Figure 5. Definition of boundary conditions for numerical simulations. ($U_{\infty }=10 \mathrm{m}/\mathrm{s}$, $\mathsf{\alpha }=\beta =0°)$.

Figure 6. Control volume and wake volume meshed (left) and unstructured mesh of the MAV (right). ($U_{\infty }=10\mathrm{m}/\mathrm{s}$, $\alpha =\beta =0°$).

Table 2. Mesh features.

Parameter	Value
Mesh type	Unstructured mesh
Smoothing	Medium
Inflation	Smooth
Relevant center	Fine
Span angle center	Fine
Maximum layers	5
Transition ratio	0.3
Minimum size	5.7 mm
Maximum size	116 mm
Growth rate	1.2
Nodes	85,437
Elements	487,099

Once the mesh is generated, the simulation starts by using the appropriate solver. In this paper, as the free stream velocity of experimental tests is 10 m/s and the airflow is an incompressible, subsonic and steady fluid flow, the solver required was the pressure-based approach. This solver obtains the velocity field under these conditions by applying the mechanics fluid equations. The turbulence model used for this numerical study was the k-ε model. This model is based on solving two variables: k, which is the turbulent kinetic energy and ε which is the dissipation rate of k. This turbulence model simulates the viscous sublayer flow reaching the buffer region. The smooth curvature of the wing makes this turbulence model ideal for this purpose. The boundary conditions were defined as 10 m/s for the inlet and ∆P = 0 (gauge pressure) for the outlet since the outlet pressure is defined as atmospheric pressure, due to this the section is located far away from the trailing edge of the MAV. All numerical simulations are initialized from the inlet condition and the fluid mechanics equations are calculated for a maximum of 1000 iterations.

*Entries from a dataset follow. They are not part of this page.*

-- ==== Sys2Proof/Machine/OtpBase.lean ====
section
/-! DEFINITION. The OTP array's word statuses, fields and what is derived from them (R80 to R93). -/
namespace Sys2Proof.Machine

/-- Status of a word to the device: 0 BLANK, 1 GOOD, 3 UNRELIABLE (R84). -/
def OtpWord.status (w : OtpWord) : Nat := if w.blank then 0 else if w.good then 1 else 3

/-- Status of a word to an order: 2 LOCKED for the device secret (R84). -/
def State.otpStatus (s : State) (w : Nat) : Nat := if 40 ≤ w ∧ w ≤ 47 then 2 else (s.otpAt w).status

/-- Value of a word to an order: 0 where no value is returned (R84, R518). -/
def State.otpValue (s : State) (w : Nat) : Nat := if s.otpStatus w = 1 then (s.otpAt w).primary else 0

/-- Every word of a field is GOOD. -/
def State.fieldGood (s : State) (lo n : Nat) : Bool := (countFrom n lo).all fun w => (s.otpAt w).good

/-- Every word of a field is BLANK. -/
def State.fieldBlank (s : State) (lo n : Nat) : Bool := (countFrom n lo).all fun w => (s.otpAt w).blank

/-- Some word of a field is UNRELIABLE. -/
def State.fieldUnreliable (s : State) (lo n : Nat) : Bool := (countFrom n lo).any fun w => decide ((s.otpAt w).status = 3)

/-- Bytes of an eight-word digest: word `lo` holds bytes 0 to 3. -/
def State.digestBytes (s : State) (lo : Nat) : Bytes := ((countFrom 8 lo).map fun w => leBytes 4 (s.otpAt w).primary).flatten

/-- A digest as the array holds it, none unless GOOD (R85). -/
def State.digestAt (s : State) (lo : Nat) : Option Nat := if s.fieldGood lo 8 then some (leVal (s.digestBytes lo)) else none

/-- The device secret as the array holds it, 256 bits; none unless GOOD (R85). (DEDUCED, log 9) -/
def State.secretWords (s : State) : Option Nat :=
  s.digestAt 40

/-- The device secret at the key port (R86); in Blank it is unused (R88). -/
def State.secret (s : State) : Option Nat := if s.otp.lifecycle = 0 then none else s.otp.secretKey

/-- Did the Boot self-test of a function fail, so that what uses it is refused with LOCKED (source 284)? 0 AES, 1 CMAC,
2 SHA-256, 3 ECDSA. -/
def State.testFailed (s : State) (i : Nat) : Bool := bit s.boot.selfTestFail i

/-- Is a function that rests on the device secret refused with LOCKED: no secret is in use, or a self-test of what it needs has failed
(R85, R88; source 284)? -/
def State.secretLocked (s : State) (needs : List Nat) : Bool := s.secret.isNone || needs.any s.testFailed

/-- Does a key match a digest under SHA-256 (R127)? -/
def State.keyMatches (s : State) (lo : Nat) (key : Bytes) : Bool := decide (beBytes 32 (sha256 key) = s.digestBytes lo)

/-- Lifecycle marked in the array: 0 Blank to 3 Retired (R88): the latest marker that is not BLANK. -/
def State.lifecycleMarked (s : State) : Nat :=
  if !(s.otpAt 2).blank then 3 else if !(s.otpAt 1).blank then 2 else if !(s.otpAt 0).blank then 1 else 0

/-- Debug level at a lifecycle by the debug-lock word (Table 4-7): 0 open, 1 service-only, 2 closed. -/
def State.debugLevelOf (s : State) (life : Nat) : Nat :=
  let w := s.otpAt 4
  let lock := if w.blank then 0 else if w.good && decide (w.primary = 0xA5) then 1 else 2
  if life = 0 ∨ life = 3 then 0
  else if life = 1 then lock
  else if lock = 0 then 1 else lock

/-- Is the provisioning key usable: Provisioned, with the host-service digest BLANK (R93)? -/
def State.provisioningOpen (s : State) : Bool := decide (s.otp.lifecycle = 1) && s.fieldBlank 32 8 && s.secret.isSome

/-- The stepping code of word 199 (R81): 0 where it is BLANK, none where it is UNRELIABLE (R85). -/
def State.stepping (s : State) : Option Nat :=
  if (s.otpAt 199).status = 3 then none else some (s.otpValue 199 % 256)

end Sys2Proof.Machine
end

4.2. Computational Fluid Mechanics Results

4.2.1. Measurement Planes

Figure 7, Figure 8 and Figure 9 show a flow visualization of the three wing configurations morphing 0 V (without wing deformation), morphing 2.8 V (semi wing deformation) and morphing 5 V (maximum wing deformation) from different positions and for several angles of attack. These results are defined as the non-dimensional velocity in respect to the free stream velocity of the wind tunnel ($U_{\infty }=10 \mathrm{m}/\mathrm{s}$). The first two Figure 7 and Figure 8 correspond to the perpendicular planes located at 1/3 and 2/3 of the semi-wingspan ($\tilde{b}=b/2$) with respect to the symmetric axis of the MAV, respectively. In this case, the non-dimensional velocity $\tilde{U}$ is $\tilde{U}=\sqrt{u^2+w^2}/U_{\infty }$ where $u$ and $w$ are the velocity components in the X-axis and Z-axis, respectively. However, the results presented in Figure 9 correspond to the non-dimensional transversal velocity $\tilde{V}=\sqrt{v^2+w^2}/U_{\infty }$, where $v$ is the velocity in Y-axis. The selected plane was located at three chords (3c) from the trailing edge of the MAV since it is far away from the model and the flow was able to obtain the damping condition. Both results were obtained with the purpose of analyzing the flow pattern from the cruise flight phase (α = 0°) to the stall condition where the flow is totally detached (α = 30°). Only the most relevant angles of attack are presented.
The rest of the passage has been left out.